EU/3/15/1560: Orphan designation for the treatment of Duchenne muscular dystrophy

Duchenne muscular dystrophy (DMD) is a genetic disease that gradually causes weakness and atrophy (wasting) of the muscles. It mainly affects boys, and is usually diagnosed before the age of six years. The muscle weakness usually starts in the hips and legs, before affecting the arms, chest and the heart. Patients with DMD lack normal dystrophin, a protein found in muscles. Because this protein helps to protect muscles from injury as muscles contract and relax, in patients with DMD the muscles become weaker and eventually stop working.

DMD causes long-term disability and is life threatening because of its effects on the heart and the respiratory muscles (muscles that are used to breathe). The disease usually leads to death in adolescence or early adulthood.

At the time of designation, DMD affected approximately 0.5 in 10,000 people in the European Union (EU). This was equivalent to a total of 26,000 people*, and is below the ceiling for orphan designation, which is 5 people in 10,000. This is based on the information provided by the sponsor and the knowledge of the Committee for Orphan Medicinal Products (COMP).

*Disclaimer: For the purpose of the designation, the number of patients affected by the condition is estimated and assessed on the basis of data from the European Union (EU 28), Norway, Iceland and Liechtenstein. This represents a population of 512,900,000 (Eurostat 2015).

At the time of designation, Translarna (ataluren) was authorised in the EU to treat patients with DMD who have a specific type of mutation (change) called a nonsense mutation in their dystrophin gene. Patients also received supportive treatment such as physiotherapy.

The sponsor has provided sufficient information to show that the medicine might be of significant benefit for patients with DMD; early studies in experimental models indicate that the medicine would not be limited to patients with a specific mutation and would therefore target a wider patient population compared with authorised treatments. This assumption will need to be confirmed at the time of marketing authorisation, in order to maintain the orphan status.

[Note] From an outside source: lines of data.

/-! ### The Peer Table (R111 to R120) -/

/-- Change a peer's entry. -/
def updatePeer (s : State) (p : StationNo) (f : PeerEntry → PeerEntry) : State :=
  { s with peers := s.peers.map fun e => if e.peer = p then f e else e }

/-- Take a peer out of the awaited set; the limit stops when the set is empty (R154, R155). -/
def unawait (s : State) (p : StationNo) : State :=
  let left := s.repair.awaited &&& ~~~ markOf p
  { s with repair := { s.repair with
      awaited := left
      limit := if left = 0 then none else s.repair.limit } }

/-- The change to ABSENT is handed on (R120): pushes to the peer end (R130), a REPLAY_DONE to it is withdrawn
(R137), an awaited peer's groups go to the sweep (R155), and blocks waiting for room may lose their last live
co-replica (R159). -/
def handOnAbsent (s : State) (p : StationNo) : State :=
  let s1 := endPushes s (fun q => decide (q.peer = p)) .done
  let s2 := withdraw s1 (isReplayDoneTo p) .plain
  let s3 := if s2.repair.active && inMark s2.repair.awaited p then
      addGroups (unawait s2 p) (sharedGroups s2 p) else s2
  dropDeadRoom s3

/-- The peer's entry becomes ABSENT with its miss count cleared, and the change is handed on (R113, R115). -/
def markAbsent (s : State) (p : StationNo) : State :=
  if isLive s p then
    handOnAbsent (updatePeer s p fun e => { e with state := .absent, misses := 0 }) p
  else s

/-- Queue PEER_DOWN naming `p` and set its last down-notice time (R113, R117). -/
def notice (s : State) (p : StationNo) : State :=
  offer (updatePeer s p fun e => { e with lastNotice := some s.clock }) (peerDownFrame (self s) p)
    (.peerNotice p)

/-- Declare a peer down (R113); an ABSENT peer's entry is left and no frame queued. -/
def declareDown (s : State) (p : StationNo) : State :=
  if inService s && isLive s p then
    handOnAbsent
      (notice (updatePeer s p fun e => { e with state := .absent, misses := 0 }) p) p
  else s

/-- A miss reported for a peer; the third in a row declares it down (R111). -/
def reportMiss (s : State) (p : StationNo) : State :=
  if inService s && isLive s p then
    match peerEntry s p with
    | none => s
    | some e =>
      if e.misses + 1 < Config.missLimit then
        updatePeer s p fun e => { e with misses := e.misses + 1 }
      else declareDown s p
  else s

/-- Give a peer up: its list is freed, its pushes end, its overflow flag is set and it is declared down (R126). -/
def giveUp (s : State) (p : StationNo) : State :=
  let s1 := { s with replay := { s.replay with
      pool := s.replay.pool.filter fun m => decide (m.peer ≠ p)
      overflow := s.replay.overflow ||| markOf p } }
  declareDown (endPushes s1 (fun q => decide (q.peer = p)) .done) p

/-- Record that peer `p` missed block `b` (R125). A new entry withdraws a REPLAY_DONE still queued for the peer
(R137). -/
def recordMissed (s : State) (p : StationNo) (b : Block) : State :=
  if !inService s || overflowed s p || !inRange s b || isMissed s p b then s
  else if s.replay.pool.length < Config.poolSize then
    withdraw
      { s with replay := { s.replay with
          pool := s.replay.pool
            ++ [{ peer := p, block := b, recorded := s.clock, retry := none, push := false }] } }
      (isReplayDoneTo p) .plain
  else giveUp s p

It is thought that inflammation, particularly inflammation caused by the activity of a protein called 'NF‑κB', leads to muscle damage and prevention of muscle regeneration seen in patients with DMD. This medicine is expected to work by reducing NF-κB activity. This is expected to reduce the muscle damage seen in DMD and enable muscle regeneration.

The effects of the medicine have been evaluated in experimental models.

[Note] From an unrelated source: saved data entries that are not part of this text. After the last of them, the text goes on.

-- ==== Sys2Proof/Machine/Requests.lean ====
section
/-! DEFINITION. Reads and fetches answered: lookups, slot waits, suppression, correction answers and stale self-detection. -/

namespace Sys2Proof.Machine

/-! ### What the heard answers say (R46, R50, R150) -/

/-- A DATA of some version that meets `p` is recorded. -/
def Entry.heardData (e : Entry) (p : Version → Bool) : Bool :=
  e.heard.any fun h =>
    match h.data with
    | some v => p v
    | none => false

def Entry.heardUnavailable (e : Entry) : Bool := e.heard.any fun h => h.unavailable.isSome

def Entry.heardCurrent (e : Entry) : Bool := e.heard.any fun h => h.current.isSome

/-- The entry with the answers that can suppress it: those of other stations, once it has queued an answer of its own
(R50; log 48). -/
def Entry.withoutOwn (e : Entry) (own : StationNo) : Entry :=
  if e.sent.isSome then { e with heard := e.heard.filter fun h => decide (h.station ≠ own) } else e

/-- The frame is the station's own, and the entry queued it (R50; log 48). -/
def Entry.queuedIt (e : Entry) (s : State) (src : Source) : Bool :=
  e.sent.isSome && decide (src.sender = ownNumber s)

/-- An answer counts for the entry: its block and roster mark are right (R50). -/
def countsFor (s : State) (e : Entry) (src : Source) (b : Block) : Bool :=
  decide (e.block = some b) && markMatches s src

/-! ### Queuing an answer (R42, R47, R48, R151) -/

/-- The purpose of an entry's answers. -/
def answerPurpose (k : EntryKind) : Purpose :=
  if k = .peerFetch then .fetchAnswer else .readAnswer

/-- Queue an answer and finish the entry ANSWERED with the answer recorded; refused, the entry is SILENT
(R42, R47, R151; log 21). -/
def answer (s : State) (e : Entry) (f : Frame) : State :=
  if accepts s f.kind then
    finishEntry (recordSent (offer s f (answerPurpose e.kind)) e.tag f.kind f.version) e.tag .answered
  else finishEntry (offer s f (answerPurpose e.kind)) e.tag .silent

/-- Queue DATA from the block's current slot, which becomes the most recently used (R47, R51, R74, R151). -/
def answerData (s : State) (e : Entry) : State :=
  match currentCopy s e.blk with
  | none => finishEntry s e.tag .silent
  | some (i, v, d) =>
    let s1 := answer s e (dataFrame (self s) e.tag e.blk v d)
    if accepts s .data then touchSlot s1 i else s1

def answerUnavailable (s : State) (e : Entry) (r : Reason) : State :=
  answer s e (unavailableFrame (self s) e.tag e.blk (reasonCode r))

/-- The reason of an UNAVAILABLE (R47): MEDIA_ERROR where the lookup's media read failed and no commit has made a
current slot since, which would have cleared the failure (`holdNewSlot`); otherwise NOT_CURRENT. -/
def unavailableReason (e : Entry) : Reason :=
  if e.failure = some .mediaError then .mediaError else .notCurrent

/-- Every station after this one in the answering list is ABSENT, or there is none (R47, R151). -/
def lastToAnswer (s : State) (answering : List StationNo) : Bool :=
  (stationsAfter s answering).all (isAbsent s)

/-- The answering list of an entry: its group's replica list, for a FETCH without the requester (R15). -/
def answeringList (s : State) (e : Entry) : List StationNo :=
  let l := replicas s (groupOf e.blk)
  if e.kind = .peerFetch then l.filter fun n => decide (some n ≠ e.requester) else l

/-! ### The end of a slot wait (R42, R47, R151) -/

/-- The entry can serve (R47). -/
def canServe (s : State) (e : Entry) : Bool :=
  decide (s.member.state = .serving) && !isListed s e.blk && e.slot.isSome
    && (currentCopy s e.blk).isSome && !e.sentData

/-- The slot wait of a READ entry ends (R42, R47). -/
def expireRead (s : State) (e : Entry) : State :=
  match e.reason with
  | some r => answerUnavailable s e r
  | none =>
    if canServe s e then answerData s e
    else if lastToAnswer s (answeringList s e) then answerUnavailable s e (unavailableReason e)
    else finishEntry s e.tag .silent

/-- The version is above the requester's; the unknown mark is below every version (R149). -/
def aboveRequested (e : Entry) (v : Version) : Bool :=
  match e.requested with
  | some (.known r) => decide (r < v)
  | some .unknown | none => true

/-- The slot wait of a PEER_FETCH entry ends (R149, R151). -/
def expireFetch (s : State) (e : Entry) : State :=
  match e.reason with
  | some r => answerUnavailable s e r
  | none =>
    if isListed s e.blk || e.sentData then finishEntry s e.tag .silent
    else
      match heldVersion s e.blk with
      | some v =>
        if aboveRequested e v then answerData s e
        else answer s e (currentFrame (self s) e.tag e.blk v)
      | none =>
        if lastToAnswer s (answeringList s e) then answerUnavailable s e (unavailableReason e)
        else finishEntry s e.tag .silent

At the time of submission of the application for orphan designation, no clinical trials with the medicine in patients with DMD had been started.

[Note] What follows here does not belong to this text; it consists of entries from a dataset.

-- ==== Sys2Proof/Certificates/Slice0/Obligations.lean ====
section
/-! DEFINITION. The statements for the provers, each one taken from the numbered rules it cites. -/

open Sys2Proof Sys2Proof.Machine

/-! ### The machine as a whole -/

/-- The station takes the command at the front of its queue; with none waiting it idles for one microsecond of its
clock, which is the model's choice (log 1). -/
def Obligations.StepRunsFrontCommand : Prop :=
  ∀ s : State,
    (∀ (c : Instr) (rest : List Instr), s.pending = c :: rest →
      step s = exec c { s with pending := rest })
    ∧ (s.pending = [] → step s = .next { s with clock := s.clock + 1 })

/-- What a power-on reset leaves, field by field, with the reset pin still asserted (R71, R91, R108, R109, R138, R139,
R162, R165, R188, R195). -/
def Obligations.ResetState : Prop :=
  State.reset.resetHeld = true ∧ State.reset.member.state = .starting
    ∧ State.reset.member.mark = 0 ∧ State.reset.member.placement = []
    ∧ State.reset.member.candidates = 0 ∧ State.reset.member.quietTimer = none
    ∧ State.reset.member.listeningWindow = none ∧ State.reset.member.rosterWait = none
    ∧ State.reset.member.checkPending = false
    ∧ State.reset.table = [] ∧ State.reset.sequence = 0
    ∧ State.reset.cache.slots = List.replicate 48 .free
    ∧ State.reset.cache.waiting = [] ∧ State.reset.cache.pendings = []
    ∧ State.reset.port.queue = [] ∧ State.reset.port.retry = 0 ∧ State.reset.port.timer = none
    ∧ State.reset.port.down = false
    ∧ State.reset.peers = []
    ∧ State.reset.replay.pool = [] ∧ State.reset.replay.overflow = 0
    ∧ State.reset.replay.lastServed = none ∧ State.reset.replay.reoffers = []
    ∧ State.reset.repair.list = [] ∧ State.reset.repair.fetches = []
    ∧ State.reset.repair.awaited = 0 ∧ State.reset.repair.limit = none
    ∧ State.reset.repair.sweepSet = [] ∧ State.reset.repair.group = none
    ∧ State.reset.repair.waitingRoom = [] ∧ State.reset.repair.unverified = 0
    ∧ State.reset.bus.queue = []
    ∧ State.reset.counters.corrected = 0 ∧ State.reset.counters.uncorrectable = 0
    ∧ State.reset.counters.refreshes = 0 ∧ State.reset.counters.discarded = 0
    ∧ State.reset.counters.droppedOnTransmit = 0 ∧ State.reset.counters.answersDropped = 0
    ∧ State.reset.counters.entriesExpired = 0 ∧ State.reset.counters.mismatchedPresent = 0

/-- The state after reset meets both invariants. -/
def Obligations.ResetIsSound : Prop :=
  withinCapacity State.reset = true ∧ tagsUnique State.reset = true ∧ currentOnce State.reset = true
    ∧ mediaWf State.reset.media = true

/-- Every step, from every state, keeps the capacities of R58, R72, R97, R124, R128, R139, R143 and R186, the
uniqueness of tags (R58) and the one current slot of a block (R73). -/
def Obligations.StepKeepsSoundState : Prop :=
  ∀ s t : State,
    withinCapacity s = true ∧ tagsUnique s = true ∧ currentOnce s = true →
    step s = .next t →
    withinCapacity t = true ∧ tagsUnique t = true ∧ currentOnce t = true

At the time of submission, the medicine was not authorised anywhere in the EU for DMD. Orphan designation of the medicine has been granted in the United States for the treatment of DMD.

In accordance with Regulation (EC) No 141/2000 of 16 December 1999, the COMP adopted a positive opinion on 3 September 2015 recommending the granting of this designation.

• the seriousness of the condition;
• the existence of alternative methods of diagnosis, prevention or treatment;
• either the rarity of the condition (affecting not more than 5 in 10,000 people in the EU) or insufficient returns on investment.

Designated orphan medicinal products are products that are still under investigation and are considered for orphan designation on the basis of potential activity. An orphan designation is not a marketing authorisation. As a consequence, demonstration of quality, safety and efficacy is necessary before a product can be granted a marketing authorisation.